In Kathy Fiscus: A Tragedy that Transfixed the Nation historian William Deverell tells the heartbreaking story of a young girl trapped in a well—a story that transfixed the nation in what would become the first live, breaking-news TV spectacle in history. Kathy Fiscus tells the story of the first live, breaking-news TV spectacle in American history.
At dusk on a spring evening in 1949, a three-year old girl fell down an abandoned well shaft in the backyard of her family’s home in San Marino, Southern California.

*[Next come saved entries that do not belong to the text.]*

/-- Settles O27: the ack check looks at byte 0, the length check at the length, and the CRC check at what follows byte 1. -/
theorem secondHeaderByteIsNeverChecked : Obligations.SecondHeaderByteIsNeverChecked := by
  intro prio kind n b0 b1 b1' tail ovf
  have hcrc : (checks kind n (b0 :: b1 :: tail) ovf).crcOk = (checks kind n (b0 :: b1' :: tail) ovf).crcOk :=
    Bool.eq_iff_iff.mpr <|
      (checks_crcOk_cons_cons kind n b0 b1 tail ovf).trans (checks_crcOk_cons_cons kind n b0 b1' tail ovf).symm
  have hchecks : checks kind n (b0 :: b1 :: tail) ovf = checks kind n (b0 :: b1' :: tail) ovf :=
    congrArg (Checks.mk _ _) hcrc
  refine ⟨hchecks, ?_⟩
  rw [verdict_of_ne_nil prio (List.cons_ne_nil b0 _) rfl rfl, hchecks]
  exact (verdict_of_ne_nil prio (List.cons_ne_nil b0 _) rfl rfl).symm

end Sys2Proof.Machine
end

section
/-! What the decoder's transactions do, one by one (42_decoder.md R155-R170). -/

namespace Sys2Proof.Machine

theorem exec_wrRxDin_of_lt {s : State} (d : Byte) (h : s.rx.length < s.cfg.rxCap) :
    exec (.wrRxDin d) s = .next { clearVerdict { s with rx := s.rx ++ [d] } with rdata := none } := by
  simp only [exec, execWrRxDin, noData, pushRx, if_pos h]

theorem exec_wrRxDin_of_le {s : State} (d : Byte) (h : s.cfg.rxCap ≤ s.rx.length) :
    exec (.wrRxDin d) s = .next { clearVerdict { s with rxOvf := true } with rdata := none } := by
  simp only [exec, execWrRxDin, noData, pushRx, if_neg (Nat.not_lt.mpr h)]

/-- Settles O16: the two words decode to their instructions, and the two lemmas above are the cases of RX_DIN. -/
theorem decStartAndRxDinEffects : Obligations.DecStartAndRxDinEffects := by
  intro s d
  exact ⟨rfl, rfl, decode_wrRxDin d, exec_wrRxDin_of_lt d, exec_wrRxDin_of_le d⟩

/-- Settles O20: each word decodes to its instruction, whose meaning is `endDecode` of its kind and count. -/
theorem decEndEffects : Obligations.DecEndEffects := by
  intro s
  exact ⟨rfl, rfl, rfl, rfl⟩

/-- Settles O24: the two bytes of RXLEN are quotient and remainder of the length by 256. -/
theorem payloadIndexAndLengthEffects : Obligations.PayloadIndexAndLengthEffects := by
  intro s d
  have hlo : lo (rxLen s) = BitVec.ofNat 8 (s.rx.length % 256) := by
    apply BitVec.eq_of_toNat_eq
    rw [lo_toNat, rxLen, BitVec.toNat_ofNat, BitVec.toNat_ofNat]
    omega
  have hhi : hi (rxLen s) = BitVec.ofNat 8 (s.rx.length / 256 % 256) := by
    apply BitVec.eq_of_toNat_eq
    rw [hi_toNat, rxLen, BitVec.toNat_ofNat, BitVec.toNat_ofNat]
    omega
  refine ⟨decode_wrPidx d, rfl, decode_rdPidx d, rfl, ?_, ?_, ?_, ?_, fun hlen => ?_⟩
  · exact decode_rdRxlenLo d
  · rw [← hlo]; rfl
  · exact decode_rdRxlenHi d
  · rw [← hhi]; rfl
  · rw [BitVec.toNat_ofNat, BitVec.toNat_ofNat]
    omega

theorem payloadValid_iff (s : State) :
    payloadValid s = true ↔ s.result = .ok ∧ s.decKind = some .read ∧ s.pidx.toNat < s.decN.toNat := by
  simp [payloadValid, and_assoc]

/-- The index has eight bits, so it advances modulo 256 (R166). -/
theorem pidx_add_one (b : Byte) : b + 1 = BitVec.ofNat 8 ((b.toNat + 1) % 256) := by
  apply BitVec.eq_of_toNat_eq
  simp

theorem payloadByte_of_getElem? {s : State} {b : Byte} (hok : s.result = .ok) (hkind : s.decKind = some .read)
    (hidx : s.pidx.toNat < s.decN.toNat) (hb : s.rx[4 + s.pidx.toNat]? = some b) : payloadByte s = b := by
  rw [payloadByte, if_pos ((payloadValid_iff s).mpr ⟨hok, hkind, hidx⟩), byteAt, hb, Option.getD_some]

/-- Settles O23: the two cases of `payloadByte`; an accepted read holds the byte that the first one reads. -/
theorem payloadReadEffect : Obligations.PayloadReadEffect := by
  intro s d hinv
  rw [← pidx_add_one]
  refine ⟨decode_rdPayload d, fun hok hkind hidx => ?_, fun hnot => ?_⟩
  · have hneed := hinv hok hkind
    have hb := List.getElem?_eq_getElem (l := s.rx) (i := 4 + s.pidx.toNat) (by omega)
    exact ⟨_, hb, by rw [← payloadByte_of_getElem? hok hkind hidx hb]; rfl⟩
  · have hbyte : payloadByte s = 0x00 := if_neg (mt (payloadValid_iff s).mp hnot)
    rw [← hbyte]
    rfl

/-- Two words: the second runs from where the first ended. -/
theorem runWords_pair {w : BusWord} {i : Instr} {s t : State} (hd : decodeBus w = i) (v : BusWord)
    (hpin : s.resetPin = false) (hx : exec i s = .next t) : runWords [w, v] s = exec (decodeBus v) t := by
  obtain ⟨-, -, hpin'⟩ := exec_frame i s t hx
  rw [runWords_cons_of_decode hd [v] hpin hx, runWords_singleton v t (hpin'.trans hpin)]

/-- Where a DEC_END has just run it changes nothing: it writes no operand of its own checks (R163). -/
theorem runWords_decEnd_twice {w : BusWord} (hw : decodeBus w = .decEndRead ∨ decodeBus w = .decEndWrite) (s : State)
    (hpin : s.resetPin = false) : runWords [w, w] s = runWords [w] s := by
  obtain ⟨kind, n, hx⟩ := exec_decEnd hw s
  rw [runWords_pair rfl w hpin (hx s rfl), runWords_singleton w s hpin, hx s rfl]
  exact hx { endDecode kind n s with rdata := none } rfl

/-- Settles O21: `runWords_decEnd_twice` for both kinds, and SOFT_RESET leaves the empty response. -/
theorem decEndIsRepeatable : Obligations.DecEndIsRepeatable := by
  intro s hpin
  refine ⟨runWords_decEnd_twice (.inl rfl) s hpin, runWords_decEnd_twice (.inr rfl) s hpin, ?_, ?_⟩
  · exact ⟨_, runWords_pair (i := .softReset) rfl 0x1006 hpin rfl, rfl⟩
  · exact ⟨_, runWords_pair (i := .softReset) rfl 0x1007 hpin rfl, rfl⟩

theorem pushRxBytes_rxOvf (bytes : List Byte) (s : State) (h : s.rxOvf = true) :
    (pushRxBytes s bytes).rxOvf = true := by
  induction bytes generalizing s with
  | nil => exact h
  | cons d ds ih => exact ih (pushRx s d) (by simp [h])

/-- A dropped byte is remembered until the next response or a reset (R158). -/
theorem exec_keeps_rxOvf {i : Instr} {s t : State} (hs : s.rxOvf = true) (hstart : i ≠ .decStart)
    (hreset : i ≠ .softReset) (h : exec i s = .next t) : t.rxOvf = true := by
  cases i
  case decStart => exact absurd rfl hstart
  case softReset => exact absurd rfl hreset
  case wrRxDin d => cases h; exact pushRxBytes_rxOvf [d] s hs
  case respAck rest => cases h; exact pushRxBytes_rxOvf (0x02 :: rest) s hs
  case rdTxDout =>
    simp only [exec] at h
    rcases execRdTxDout_cases s with ⟨-, he⟩ | ⟨-, he⟩ <;> rw [he] at h <;> cases h <;> exact hs
  all_goals cases h; exact hs

/-- Settles O22: an overflowed buffer is full, so the response is not empty, and its CRC check has failed. -/
theorem overflowedResponseIsNeverAccepted : Obligations.OverflowedResponseIsNeverAccepted := by
  refine ⟨fun s i hinv hovf hi => ?_, fun s t i hovf hstart hreset h => exec_keeps_rxOvf hovf hstart hreset h⟩
  obtain ⟨kind, n, hx⟩ := exec_decEnd hi s
  obtain ⟨⟨hcap, -⟩, -, ⟨-, hfull⟩, -⟩ := hinv
  have hne : s.rx ≠ [] := List.ne_nil_of_length_pos (by have := hfull hovf; omega)
  obtain ⟨hlen, hcrc⟩ := checks_of_overflow kind n s.rx
  rw [← hovf] at hlen hcrc
  refine ⟨_, hx s rfl, hlen, hcrc, fun hprio hhead => ?_, fun h => ?_⟩
  · have hack := Bool.eq_false_iff.mpr (mt (checks_ackOk_head kind n s.rx s.rxOvf).mp hhead)
    exact (verdict_of_ne_nil _ hne hcrc hack).trans (congrArg (verdictOf false false) hprio)
  · rcases h with hprio | hhead
    · rw [← verdictOf_crcFirst, ← hprio]
      exact verdict_of_ne_nil _ hne hcrc rfl
    · exact verdict_of_ne_nil _ hne hcrc ((checks_ackOk_head kind n s.rx s.rxOvf).mpr hhead)

end Sys2Proof.Machine
end

section
/-! Whole responses: what their run leaves, which of them DEC_END accepts, and the payload read back
(42_decoder.md R159, R171, R172). -/

namespace Sys2Proof.Machine

theorem runWords_param_decEndRead (s : State) (n : Byte) (hpin : s.resetPin = false) :
    runWords [wordOf 0x1700 n, 0x1006] s = .next { endDecode .read n { s with param := n } with rdata := none } :=
  runWords_pair (t := { s with param := n, rdata := none }) (decode_wrParam n) 0x1006 hpin rfl

/-- The run of one read response: DEC_START, its bytes, the expected count and DEC_END_READ. The DEC_END overwrites all
that the bytes left beside rx and rx_ovf (R155, R157, R161). -/
theorem runWords_readResponse (s : State) (bytes : List Byte) (n : Byte) (hpin : s.resetPin = false)
    (hcap : bytes.length ≤ s.cfg.rxCap) :
    runWords ((0x1005 : BusWord) :: bytes.map (wordOf 0x1800) ++ [wordOf 0x1700 n, 0x1006]) s
      = .next (endDecode .read n { s with rx := bytes, rxOvf := false, param := n, rdata := none }) := by
  have hbytes := receivedBytesAreStoredInOrder s bytes hpin
  rw [List.take_of_length_le hcap, decide_eq_false (Nat.not_lt.mpr hcap)] at hbytes
  refine (runWords_append _ _ s _ hpin hbytes).trans ?_
  exact runWords_param_decEndRead _ n hpin

theorem runWords_payload_next (s : State) (hpin : s.resetPin = false) :
    runWords [0x0C00] s = .next { s with pidx := s.pidx + 1, rdata := some (payloadByte s) } :=
  runWords_singleton 0x0C00 s hpin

Across more than two full days of a fevered rescue attempt, the fate of Kathy Fiscus remained unknown. Thousands of concerned Southern Californians rushed to the scene. Jockeys hurried over from the nearby racetracks, offering to be sent down the well after Kathy. 20th Century Fox sent over the studio’s klieg lights to illuminate the scene. Rescue workers–ditch diggers, miners, cesspool laborers, World War II veterans–dug and bored holes deep into the aquifer below, hoping to tunnel across to the old well shaft that the little girl had somehow tumbled down. The region, the nation, and the world watched and listened to every moment of the rescue attempt by way of radio, newsreel footage, and wire service reporting. They also watched live television. Because of the well’s proximity to the radio towers on nearby Mount Wilson, the rescue attempt because the first breaking-news event to be broadcast live on television. The Kathy Fiscus event invented reality television and proved that real-time television news broadcasting could work and could transfix the public.
William Deverell is professor of history and director of the Huntington-USC Institute on California and the West at the University of Southern California. He is the author of numerous studies of the nineteenth- and twentieth-century American West, including Whitewashed Adobe: The Rise of Los Angeles and the Remaking of Its Mexican Past.